Pressure! Speedy Beans!

I was finally convinced to purchase a pressure cooker! The lure of cooking beans in a matter of minutes rather than hours was so compelling that I caved, and I love it!!!!  I have always been afraid of this kitchen tool, not because of personal experience or anything.  I just imagined scalding water and food exploding across my kitchen!  I have been assured that the new versions are much safer (as long as you follow the directions).  Although on first try I did make my husband and daughter stay out of the kitchen just in case, and I stood on the other side of the room eying the sputtering contraption with ill-ease.

  I made 4 different kinds of beans yesterday!  I had to try it out and figured I might just as well get some beans in the freezer for future meals while I was at it!

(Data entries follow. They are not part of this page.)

-- ==== Sys2Proof/Machine/Flags.lean ====
section
/-! DEFINITION. The block has no flags (10_state.md R28). Its outcome signals are the responses, coded as RSP words
(30_encoding.md R84, 60_exceptions.md R200), and the status port (92_eei_decisions.md D2). -/
namespace Sys2Proof.Machine

/-- The `kind` bit (30_encoding.md R84). -/
def kindCode : Kind → Bit
  | .initEnd => 0#1
  | .request => 1#1

/-- The `status` field (30_encoding.md R84, 60_exceptions.md R200). -/
def statusCode : Status → BitVec 2
  | .ok => 0b00#2
  | .busFail => 0b01#2
  | .notReady => 0b10#2
  | .illegalOp => 0b11#2

/-- The RSP word of a response: `kind` in bit 5, `status` in bits 4:3, `info` in bits 2:0 (30_encoding.md R84). -/
def responseWord (r : Response) : RspWord :=
  ((kindCode r.kind).setWidth 6 <<< 5) ||| ((statusCode r.status).setWidth 6 <<< 3) ||| r.info.setWidth 6

/-- The numeric encoding of `phase` (10_state.md R21). -/
def phaseCode : Phase → BitVec 2
  | .init => 0b00#2
  | .ready => 0b01#2
  | .failed => 0b10#2

/-- What the host reads on the status port (92_eei_decisions.md D2, 60_exceptions.md R212). -/
structure StatusPort where
  phase : BitVec 2
  stage : StageNum
  bl : Bit
  failStage : StageNum
  deriving DecidableEq, Repr

/-- Reading the status port changes nothing (10_state.md R29). -/
def statusPort (s : State) : StatusPort := ⟨phaseCode s.phase, s.stage, s.bl, s.failStage⟩

/-- `respond(kind=0, OK, 0)` (41_init_fsm.md R149). -/
def initOk : Response := ⟨.initEnd, .ok, 0#3⟩

/-- `respond(kind=0, BUS_FAIL, s)` (41_init_fsm.md R151). -/
def initBusFail (stage : StageNum) : Response := ⟨.initEnd, .busFail, stage⟩

/-- A request's response: `info` is 0 (30_encoding.md R84). -/
def requestDone (st : Status) : Response := ⟨.request, st, 0#3⟩

end Sys2Proof.Machine
end

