/-- The state right after reset meets the invariant. -/
def Obligations.ResetMeetsInvariant : Prop := BlockInv State.reset

/-- Every write goes to the expander's address with R/W = 0: from every state that meets the invariant, a step keeps the
trace so (20_memory.md R52, R55). -/
def Obligations.WritesStayClean : Prop :=
  ∀ s t : State, BlockInv s → TraceClean s → step s = .next t → TraceClean t

/-! ## Scripts and whole runs -/

/-- The sequencer, one action a step, does what `run(script)` says: it ends in the same state, fails at the same write, or
sticks at the same port (40_encoder.md R110, 10_state.md R27). -/
def Obligations.SequencerRunsScript : Prop :=
  ∀ (sc : Script) (s : State) (rest : List Instr),
    LegalStage s → s.host = [] → s.seq = Script.instrs sc ++ rest →
    (∀ u, run sc s = .ok u → Host.Core.run Sys2Proof.core sc.length s = .next { u with seq := rest }) ∧
    (∀ k u, run sc s = .busFail k u →
      ∃ n, n ≤ sc.length ∧ Host.Core.run Sys2Proof.core n s = .next (busFailure u)) ∧
    (∀ f, run sc s = .stuck f → ∃ n, n ≤ sc.length ∧ Host.Core.run Sys2Proof.core n s = .fault f)

/-- An initialization whose ports serve it emits the seven stages' scripts in order and ends READY, with one response,
for every build and whatever happened before (41_init_fsm.md R140 to R150, R152). -/
def Obligations.InitializationRuns : Prop :=
  ∀ s : State, s.phase = .init → s.stage = 1#3 → s.bl = 0#1 → s.host = [] →
    s.seq = Script.instrs (stageScript s.cfg 0#1 1#3) → PortsServe (initScript s.cfg) s →
    ∃ n, Host.Core.run Sys2Proof.core n s = .next { s with
      phase := .ready
      stage := 0#3
      bl := 1#1
      seq := []
      exp := lastWrite s.exp (initScript s.cfg)
      trace := s.trace ++ scriptEvents s.cfg.expanderAddr7 (initScript s.cfg) ++ [.r ⟨.initEnd, .ok, 0#3⟩]
      transport := s.transport.drop (scriptWrites (initScript s.cfg)).length
      delays := s.delays.drop (scriptWaits (initScript s.cfg)) }

/-- An initialization whose write number k + 1 fails emits the prefix of its scripts that ends at that write, then the
failure response with the stage the write belongs to, and ends FAILED (41_init_fsm.md R151, R152). -/
def Obligations.FailedInitializationEmitsPrefix : Prop :=
  ∀ (s : State) (k : Nat), s.phase = .init → s.stage = 1#3 → s.bl = 0#1 → s.host = [] →
    s.seq = Script.instrs (stageScript s.cfg 0#1 1#3) → k < 35 →
    s.transport.Gives .ok k → (s.transport.drop k).head = .fail →
    s.delays.Gives .elapsed (scriptWaits (initScript s.cfg)) →
    ∃ (n : Nat) (before after : Script) (v : Byte) (t : State), initScript s.cfg = before ++ .w v :: after ∧ (scriptWrites before).length = k ∧
      Host.Core.run Sys2Proof.core n s = .next t ∧
      t.phase = .failed ∧ t.stage = 0#3 ∧ t.seq = [] ∧
      t.failStage = (if k < 1 then 1#3 else if k < 10 then 2#3 else if k < 16 then 3#3 else if k < 22 then 4#3
        else if k < 28 then 5#3 else if k < 29 then 6#3 else 7#3) ∧
      t.bl = (if k < 28 then 0#1 else 1#1) ∧
      (t.exp = v ∨ t.exp = lastWrite s.exp before) ∧
      t.trace = s.trace ++ scriptEvents s.cfg.expanderAddr7 before
        ++ [.w s.cfg.expanderAddr7 v .fail, .r ⟨.initEnd, .busFail, t.failStage⟩]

First try was black eyed peas, then pinto beans, then red beans then black beans.  Guess what we are eating  this week!!?

I must say that this will take some experimenting.  I have found so far that they cook faster than the times given most places (unless most people like mushy beans).  The red beans in particular I overcooked a bit.  The happy part of that is that I was able to try out a new recipe (old but new again).  I have made these before but not with great results.  Beany Brownies!!!!

I don’t remember where I first came across this recipe but here is my own variation. Last time I made these, as directed, I mashed the beans – this left the bean skins still intact.  Beans skins are not desirable in brownies!!  So this time with my overcooked red beans I blended them to silky smoothness first.  Perfect! 

These are not cakey at all.  I would describe them as mousse-like brownies – lovely overall!!

Beany Brownies
1/2 cup soaked dates
1/4 cup honey
1/2 cup walnuts
1/2 cup melted butter (you could use coconut oil)
1/2 tsp vanilla
1/8 cup instant coffee granules
2 eggs
Put all above in a blender and blend till smooth then mix with below ingredients
1/2 cup cocoa powder
1 cup pureed beans (black or red beans)
Pour into a parchment lined 8×8 pan
Bake 325 for 45 minutes
These will firm up as they cool and taste best if refrigerated.

my red beans – slightly overcooked

I am slowly correcting the times in my little booklet on how to cook with the pressure cooker

into the blender we go!

nice and smooth – no skins for these brownies!

blend other ingredients in blender too then mix in a bowl together and taste the loveliness!

into the oven with parchment paper

yum!  gorgeous!

fudgey and wonderful!!! but wait till cool for real!!!

1 Comment

  • Anonymous

    Jodie,

    I love your blog! It's so much fun to read and you have such great recipes! I have had these brownies before, just slightly different recipe, and they are delicious! Hope you guys are doing well!